Question

Hey guys please help? Trigonometry

So, the task is: find cos a, if:

1) sin a = (3√11)/10, a ∈ (0; π/2)

2) sin a = (3√11)/10, a ∈ (π/2; π)


Could someone please explain how to solve it? I can't figure out what difference a ∈ (0; π/2) and a ∈ (π/2; π) make in the way I have to solve it mmh... I'll pin my attempt to do the first one (failed for some reason)

Answer 1

Explanation:

a ∈ (0; π/2) here means that our angle, a must lie between 0 and pi/2, exclusive.

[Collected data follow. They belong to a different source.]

-- ==== Sys2Proof/Certificates/Slice0/Obligations.lean ====
section
/-! DEFINITION. The statements for the provers. A statement of a command's effect names the state it leads to, and with
it everything the command leaves unchanged; what the part then does by itself at the end of the event is said once, in
EndOfEventFrame, TransmitterChoice and ArbiterGrants. -/

open Sys2Proof
open Sys2Proof.Machine

/-! ## The machine as a whole -/

/-- A step takes the command at the front of the queue and runs it with the queue's rest; on an empty queue the block
idles (the second clause is the model's choice, log 11). -/
def Obligations.StepRunsFront : Prop :=
  (∀ (c : Instr) (s : State), step { s with pending := c :: s.pending } = exec c s)
  ∧ ∀ s : State, s.pending = [] → step s = .next s

/-- Every command answers a next state, and leaves the queue of waiting commands as it stands. The queue is the
model's own (log 29), a DEVICE RESET keeps it (log 28), and a command whose event cannot occur in the state leaves the
state as it stands (log 1): these three are the model's choices, not rules of the spec. -/
def Obligations.CommandsComplete : Prop :=
  ∀ (c : Instr) (s : State), ∃ t, exec c s = .next t ∧ t.pending = s.pending

/-- The state after a device reset: the values that the spec gives in every unit (R1, R12, R25, R36, R42, R43, R59,
R60, R76, R77, R97, R98, R99, R106, R107, R108, R109, R123, R132, R135, R149, R151, R170, R177), and every law of
Safety.lean. That spool memory lists no byte and the mode of the outstanding REST and the noted warm interval have
values is the model's choice (logs 3 and 4) and is not stated here. -/
def Obligations.ResetState : Prop :=
  let s := State.reset
  (s.link.state = .down ∧ s.link.intakeBuf = [] ∧ s.link.controlBuf = [] ∧ s.link.replies = [] ∧ s.link.target = .go
    ∧ s.link.lastFlow = none ∧ s.link.flags = {} ∧ s.link.tx = none)
  ∧ (∀ i, tget s.intake.slots i = none) ∧ s.intake.writeList = [] ∧ s.intake.stalled = none
  ∧ s.intake.stallTimer = none
  ∧ (∀ j, s.slot j = none) ∧ s.jobs.ended = [] ∧ s.spool.pool = List.range 65536
  ∧ (∀ b, s.blockLink b = ⟨none, 0, none⟩) ∧ s.spool.granted = none ∧ (∀ q : Requester, tget s.spool.ranks q = q.val)
  ∧ (∀ c, tget s.binder.routes c = 0) ∧ (∀ p, s.queue p = [] ∧ s.claim p = none) ∧ s.binder.unbound = []
  ∧ s.binder.bindOrder = []
  ∧ (∀ p, (s.port p).state = .probing ∧ (s.port p).outstanding = some .probe ∧ (s.port p).identity = none
      ∧ (s.port p).restDepth = none ∧ (s.port p).offlinePending = false
      ∧ (s.port p).tagCounter = 0 ∧ (s.port p).sheetsFed = 0 ∧ (s.port p).sheetsGood = 0
      ∧ (s.port p).sheetsSpoiled = 0 ∧ (s.port p).underruns = 0 ∧ (s.port p).strays = 0
      ∧ (s.port p).runOpen = false ∧ (s.port p).executing = false ∧ (s.port p).buffer = []
      ∧ (s.port p).inFlight = [] ∧ (s.port p).pendingDemand = false ∧ (s.port p).goodExits = 0
      ∧ (s.port p).endSent = false ∧ (s.port p).haltSent = false ∧ (s.port p).fetch = none
      ∧ (s.port p).gapTimer = none ∧ (s.port p).answerTimer = some 250 ∧ (s.port p).endTimer = none
      ∧ (s.port p).standbyTimer = none ∧ (s.port p).warmTimer = none ∧ (s.port p).warmLimitTimer = none
      ∧ (s.port p).senseRetryTimer = none ∧ (s.port p).faultPollTimer = none ∧ (s.port p).absentProbeTimer = none)
  ∧ (∀ p, s.entry p = ⟨true, 3, none, 0, .light, 3, 40⟩) ∧ (∀ c, tget s.control.pacing c = ⟨3000, 20000⟩)
  ∧ (∀ f, s.lock f = .free)
  ∧ (∀ a, s.account a = ⟨decide (a = 0), decide (a = 0), if a = 0 then 128 else 0, 0, 0, 0, 0, true, 0, 0, 0⟩)
  ∧ (∀ c, tget s.meter.rates c = ⟨0, 0⟩) ∧ s.meter.periodTimer = some 3600000
  ∧ (∀ p, s.alert p = ⟨.idle, none, none, none, none, 1, 0, false, none⟩)
  ∧ s.notices.mask = ⟨true, true, true, true⟩ ∧ s.notices.events = [] ∧ s.notices.reports = []
  ∧ (∀ i, tget s.control.stations i = ⟨true, decide (i = 0)⟩) ∧ s.control.settings = ⟨30, 60, 10, 10, 5, 120⟩
  ∧ s.control.clock = 0 ∧ s.pressOut = allPorts.map (fun p => (p, .probe))
  ∧ s.Stored ∧ s.TablesLegal ∧ s.link.Legal ∧ s.PortsConsistent ∧ s.PortsCounted ∧ s.AccountsCovered
  ∧ s.AlertsLegal ∧ s.LocksHeld ∧ s.Bound ∧ s.Ledger ∧ s.IntakeLegal ∧ s.Chained ∧ s.CursorsHeld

So this mean our angle must be in between 0 and pi/2, but can not be neither 0 and pi/2.

Here we have

`\sin( \alpha ) = (3 √(11) )/(10)`

We must find cos.

Using the Pythagorean theorem

`( \sin( \alpha ) ) {}^(2) + ( \cos( \alpha ) ) {}^(2) = 1`

It is mostly notated as this,

`\sin {}^(2) ( \alpha ) + \cos {}^(2) ( \alpha ) = 1`

But they mean the same thing, we know

`\sin( \alpha ) = (3 √(11) )/(10)`

So we plug that in for sin a.

`( (3 √(11) )/(10) ) {}^(2) + \cos {}^(2) ( \alpha ) = 1`

`(99)/(100) + \cos {}^(2) ( \alpha ) = 1`

`\cos {}^(2) ( \alpha ) = (100)/(100) - (99)/(100)`

`\cos {}^(2) ( \alpha ) = (1)/(100)`

Since cos is Positve over the interval (0; π/2), we take the positive or principal square root.

`\cos( \alpha ) = (1)/(10)`

2. We would get the same work for the second part, the only difference is that cosine is negative over the interval

(π/2, π)

So the answer for 2 is

`\cos( \alpha ) = - (1)/(10)`

Disclaimer: Your work you did was correct, just remember for fractions like

`1 - (99)/(100)`

Convert 1 into a fraction that has a denominator of 100.

`(100)/(100) - (99)/(100) = (1)/(100)`